Q: We’re now a couple of months into ChatGPT Enterprise. I remember you launched after less than a year of development, with more than 20 beta tester companies like Block and Canva. How, specifically, has usage grown? Who are some of your biggest clients since launch, and how much of a revenue driver is it for OpenAI?

A: The enthusiasm has been overwhelming.
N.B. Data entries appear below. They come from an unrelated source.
-- ==== Sys2Proof/Machine/System.lean ====
section
/-! DEFINITION. The system instructions: leaving trap mode, saving and restoring a wave, decode tables, TLB
invalidation, dirty tracking, stopping and starting functions, slices and frame pools
(04 R73; 20 R300 to R302; 21 R314, R317, R320, R326 to R328). -/
namespace Sys2Proof.Machine

/-! ### Modes -/

/-- The mode of a part's issuing lanes, which issue in one set. -/
def ctxMode (s : State) (c : Ctx) : LaneMode :=
  match c.ref.bind s.wave? with
  | some w => (w.lanes.getD c.lead {}).mode
  | none => .ordinary

/-- Reason 15: the instruction stands outside its mode (R312, R328). -/
def modeTrap (m : LaneMode) (s : State) (c : Ctx) : List (Nat × TrapInfo) :=
  bif ctxMode s c == m then [] else inLanes c.e (illegal 15)

/-! ### Leaving trap mode (R314) -/

/-- Each lane of E leaves trap mode; the other issuing lanes move on. -/
def runTret (h : Head) (f : State → WaveRef → Lane → Lane) (s : State) : Host.Outcome State Fault Refusal :=
  runEach h (modeTrap .trap)
    (fun i c s => match c.ref with
      | some r => (advance s i c (c.iss &&& ~~~c.e)).onLanes r c.e (f s r)
      | none => advance s i c c.iss) s

def execTret (h : Head) (s : State) := runTret h (fun _ _ l => l.tretHere) s

/-- Bytes of the item at a trapped lane's TPC. -/
def itemBytes (s : State) (f : Nat) (l : Lane) : Nat :=
  let p := fun a => match fetchParcel s f a with
    | .word x => x
    | _ => 0
  4 * itemLen (p l.trap.tpc) (p (l.trap.tpc + 4)) ((l.trap.blk.stop - l.trap.tpc) / 4)

def execTretNext (h : Head) (s : State) := runTret h (fun s r l => l.tretNext (itemBytes s (s.fnOf r) l)) s

def execTretAnc (h : Head) (s : State) := runTret h (fun _ _ l => l.tretTo l.trap.tanc) s

/-- Where the lanes of E go: the entry header plus each lane's value. -/
def tretTargets (va : VReg) (s : State) (c : Ctx) : List (Nat × Int) :=
  allTaken c fun l => ctxEntry s c + (c.r.getV va.toNat l).toNat

/-- A legal header stands at the address, or its page is away. -/
def returnHeader (s : State) (f : Nat) (a : Int) : Bool :=
  match targetAt s f a, fetchParcel s f a.toNat, fetchParcel s f (a.toNat + 4) with
  | .away _, _, _ => true
  | .header, .word lo, .word hi => hdrLegal (dword lo hi)
  | .header, _, .away _ => true
  | _, _, _ => false

/-- A target that is no legal header is a bad target, which in trap mode is a double trap. -/
def execTretVector (h : Head) (va : VReg) (s : State) :=
  runEach h
    (fun s c =>
      let t := modeTrap .trap s c
      bif !t.isEmpty then t else
        ((tretTargets va s c).filter fun x => !returnHeader s (ctxFn s c) x.2).map fun x =>
          (x.1, { cause := 3, det := (x.2 % 2 ^ 64).toNat }))
    (fun i c s => match c.ref with
      | some r => (tretTargets va s c).foldl (fun s x =>
          match targetAt s (s.fnOf r) x.2 with
          | .away _ => moveTo s (s.fnOf r) r x.1 x.2
          | _ => s.onLanes r (Mask.put 0 x.1 true) fun l => l.tretTo x.2.toNat) (advance s i c (c.iss &&& ~~~c.e))
      | none => advance s i c c.iss) s

/-- TDET of each lane of E, in two registers; `%vl` and masks are ignored. -/
def execTinfo (h : Head) (vd : VReg) (s : State) :=
  runEach h (modeTrap .trap)
    (fun i c s =>
      let det := fun l => (((c.ref.bind s.wave?).bind fun w => w.lanes[l]?).map (·.trap.tdet)).getD 0
      let r := c.e.lanes.foldl (fun (r : Regs) l =>
        (r.setV vd.toNat l (loW (det l))).setV (vd.toNat + 1) l (hiW (det l))) c.r
      advance (putRegs s c r) i c c.iss) s

/-! ### Saving and restoring a wave (R318, R320, R328) -/

/-- What a wave's `went.st` writes, with addresses. -/
def wentParts (s : State) (r : WaveRef) (t : Team) (w : Wave) : List (Nat × List Byte) :=
  let y := teamLayout s t
  let forced := match w.save with
    | .saving b => b
    | _ => false
  let img := waveBytes (s.entryOf r) forced w.latch w.regs
  ((y.wave r.wave, img) :: (bif r.wave == 0 then teamParts s t else [])).map fun x => (t.block + x.1, x.2)

/-- The pieces of bytes at virtual addresses, by page. -/
def piecesAt (s : State) (f : Nat) (xs : List (Nat × List Byte)) : List StElem :=
  xs.flatMap fun x => (pageParts x.1 x.2.length).filterMap fun p => match findVa s f p.1 with
    | .at_ _ l => some { loc := l, val := .bytes ((x.2.drop p.2.1).take p.2.2) }
    | _ => none

/-- The block of the wave's team lies in pages that the function may read and write. -/
def wentTraps (s : State) (c : Ctx) : List (Nat × TrapInfo) :=
  let t := modeTrap .save s c
  bif !t.isEmpty then t else
  match c.ref.bind fun r => s.team? r.team with
  | none => []
  | some tm => match firstUnmapped s tm.fn tm.block (teamLayout s tm).size true with
    | some a => inLanes c.e (violation a)
    | none => []

/-- Run an operation of save mode once for each wave with a lane in E; the wave parks while a counter is full. -/
def saveOp (ctr : Ctr) (go : WaveRef → Team → Wave → Ctx → State → State) (i : Issue) (c : Ctx) (s : State) : State :=
  match c.ref with
  | none => advance s i c c.iss
  | some r =>
    if c.e = 0 then advance s i c c.iss else
    match s.team? r.team, s.wave? r with
    | some t, some w =>
      if 63 ≤ w.ctr ctr then advance (s.onLanes r c.e (Lane.park (.full ctr))) i c (c.iss &&& ~~~c.e)
      else advance (go r t w c s) i c c.iss
    | _, _ => advance s i c c.iss

/-- `went.st`: the image goes out through the store path, counted on ST, and the address of the scratchpad image is
written to the pair. -/
def execWentSt (h : Head) (sd : UReg) (s : State) :=
  runEach h wentTraps
    (saveOp .st fun r t w c s =>
      let xs := wentParts s r t w
      let s := xs.foldl (fun s x => (pagesOf x.1 x.2.length).foldl (fun s p => setDirty s t.fn p) s) s
      let s := chargeLines s t.fn t.core (xs.flatMap fun x => rangeLocs s t.fn x.1 x.2.length)
      let s := sendStore s r c.lead false (piecesAt s t.fn xs)
      s.modWave r fun x => { x with regs := x.regs.setPair sd.toNat (BitVec.ofNat 64 (t.block + (teamLayout s t).sp)) }) s

/-- A load of no register, counted on LD: its data goes to the latch. -/
def countLoad (s : State) (r : WaveRef) : State :=
  let id := s.nextId
  countOp (s.fresh.modWave r fun w => { w with loads := w.loads ++ [{ id := id, elems := [] }] }) r .ld id
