/-- Give an entry to a wave in a slot, with a group. -/
def seat (s : State) (c k e launch : Nat) (swapIn : Bool) (w : Wave) : State × Wave :=
  let (g, b) := (pickOf s (groupPlaces s c k launch w.lanes.length swapIn)).getD (s.nextId, 0)
  -- a group of its own is formed now (R21)
  let s := bif g == s.nextId then s.modGroup c k g fun x => { x with born := s.turns } else s
  (s.fresh, { w with slot := k, entry := some e, group := g, base := b, held := s.cycle, ready := 0 })

/-- A lane can run, for the swap-in order (R38). -/
def Wave.able (w : Wave) : Bool := w.lanes.any Lane.runnable

/-- The moment from which the wave waits for an entry, plus 1; 0 while it does not. -/
def Wave.waits (cycle : Nat) (w : Wave) : Wave :=
  if w.entry.isNone && !w.allEnded && w.save != .saved then
    { w with ready := bif !w.able then 0 else bif w.ready == 0 then cycle + 1 else w.ready }
  else w

/-- Entries of a slot that a new wave of a function may take: free ones that no wave of the swap-in order could take
(R38). -/
def newEntries (s : State) (f c k : Nat) : List Nat :=
  (freeEntries s f c k).filter fun e => (swapInOrder s c k).all fun x => !(freeEntries s (s.fnOf x.1) c k).contains e

/-- Add a wave to a team on a core: with an entry where the function has one free and the register file holds it,
else, with a swap area, without one. -/
def addWave (s : State) (tid : Nat) (w : Wave) : State :=
  match s.team? tid with
  | none => s
  | some t =>
    let l := launchOfTeam s t
    let put := fun (s : State) (w : Wave) => s.modTeam tid fun x => { x with waves := x.waves ++ [w] }
    if w.allEnded then put s { w with entry := none } else
    let ps := (List.range 4).flatMap fun k =>
      bif (slotWaves s t.core k).length < 64 then (newEntries s t.fn t.core k).map fun e => (k, e) else []
    let room := drawn s t.fn t.core .rf + l.footprint ≤ ownBytes s t.fn .rf l.pool
    match (if room then pickOf s ps else none) with
    | some (k, e) =>
      let (s, w) := seat s t.core k e t.launch false w
      put s w
    | none =>
      let k := (pickOf s ((List.range 4).filter fun k => (slotWaves s t.core k).length < 64)).getD 0
      put s (Wave.waits s.cycle { w with entry := none, slot := k, ready := 0 })

/-! ### Admission (R11, R13, R14, R311) -/

/-- A wave at its kernel's first instruction, with the task's parameters. -/
def freshWave (l : Launch) (t : Task) (cycle : Nat) : Wave :=
  let r := t.params.zipIdx.foldl (fun (r : Regs) x => r.setS (2 + x.2) x.1) (Regs.init l.width l.v l.s)
  { regs := { r with wmV := 0, wmS := 0, wmP := 0 }
    lanes := List.replicate l.width { pc := l.entry, anchor := l.entry, blk := { liveV := 512, liveS := 128, liveP := 16 } }
    issued := cycle }

/-- A team as it is admitted, without its waves. -/
def freshTeam (s : State) (l : Launch) (t : Task) (core idx : Nat) (slot : Option Nat) : Team :=
  let f := s.fn l.fn
  { id := s.nextId, fn := l.fn, launch := l.id, task := t.index
    team := bif l.gt == 0 then t.index else idx, gang := bif l.gt == 0 then 0 else t.index
    core := core, winSize := windowBytes s l
    accs := (List.range l.a).map fun n => ({ e := List.replicate 256 0, g := (List.range 16).map (colSeed l.seed n) } : Acc)
    act := List.replicate 4 {}, queues := List.replicate l.aqn []
    ctx := { save := f.save.toNat, svs := f.svs.toNat, svr := f.svr.toNat, hdef := f.hdef.toNat, dmask := f.dmask
             aith := f.aith }
    saveSlot := slot }

/-- The copies of the task's tiles in a team's window (R34 step 3). -/
def copyTiles (s : State) (l : Launch) (t : Task) (team core : Nat) : State :=
  t.tiles.foldl (fun s b => match tileDst b with
    | none => s
    | some o =>
      let (a, n) := tileSpan b
      let s := chargeLines s l.fn core (rangeLocs s l.fn a n)
      let s := s.charge l.fn (coreDom core) 7 (linesOf o n)
      writeBytes s (.win team o) (readVa s l.fn a n)) s

/-- Put a team on a core, which adopts its partition word. -/
def placeTeam (s : State) (l : Launch) (tm : Team) (ws : List Wave) : State :=
  let s := bif (teamsOn s tm.core).isEmpty then s.modCore tm.core fun c => { c with part := l.pool } else s
  let s := { s with teams := s.teams ++ [tm] }
  ws.foldl (fun s w => addWave s tm.id w) s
We’re still a smallish team, so we don’t offer the product self-serve as of today – we will imminently – but we’ve tried to get through as many interested parties as we can get through. …

A lot of the focus of the last two months was really making sure that those first few customers that we implemented and onboarded saw value in the product. … We’re still working through waitlists of many, many, many thousands, and our hope is to get to everyone, and that’s going to be a goal for 2024.

The most consistent thing that comes across from all the interviews OpenAI executives have given so far is that they firmly all believe that this is the early stage of a long journey.

Most people, instead, think about ChatGPT and DAll-E as the peak of how good AI can be.

Your projection of peak performance dramatically influences your business strategy. And your personal commitment.

DARPA is looking to train AI models to behave as synthetic scientist.

Long-time readers of Synthetic Work know that one of my most important research projects I’ve been working on in the last few months is what I call AI Council or board of synthetic advisors.

I showed you how we can already use the technologies we have today to create a synthetic board in Issue #31 – The AI Council.

So I was thrilled when eagle-eyed Synthetic Work reader Matthew sent me a new proposal from the US Defense Advanced Research Projects Agency (DARPA) called Foundation Models for Scientific Discovery (FoundSci).

From the official proposal document:

Goal: The FoundSci AIE aims to explore, develop, and demonstrate an “autonomous scientist” (i.e., an AI agent) capable of skeptical learning and reasoning to act as an aid to human scientists.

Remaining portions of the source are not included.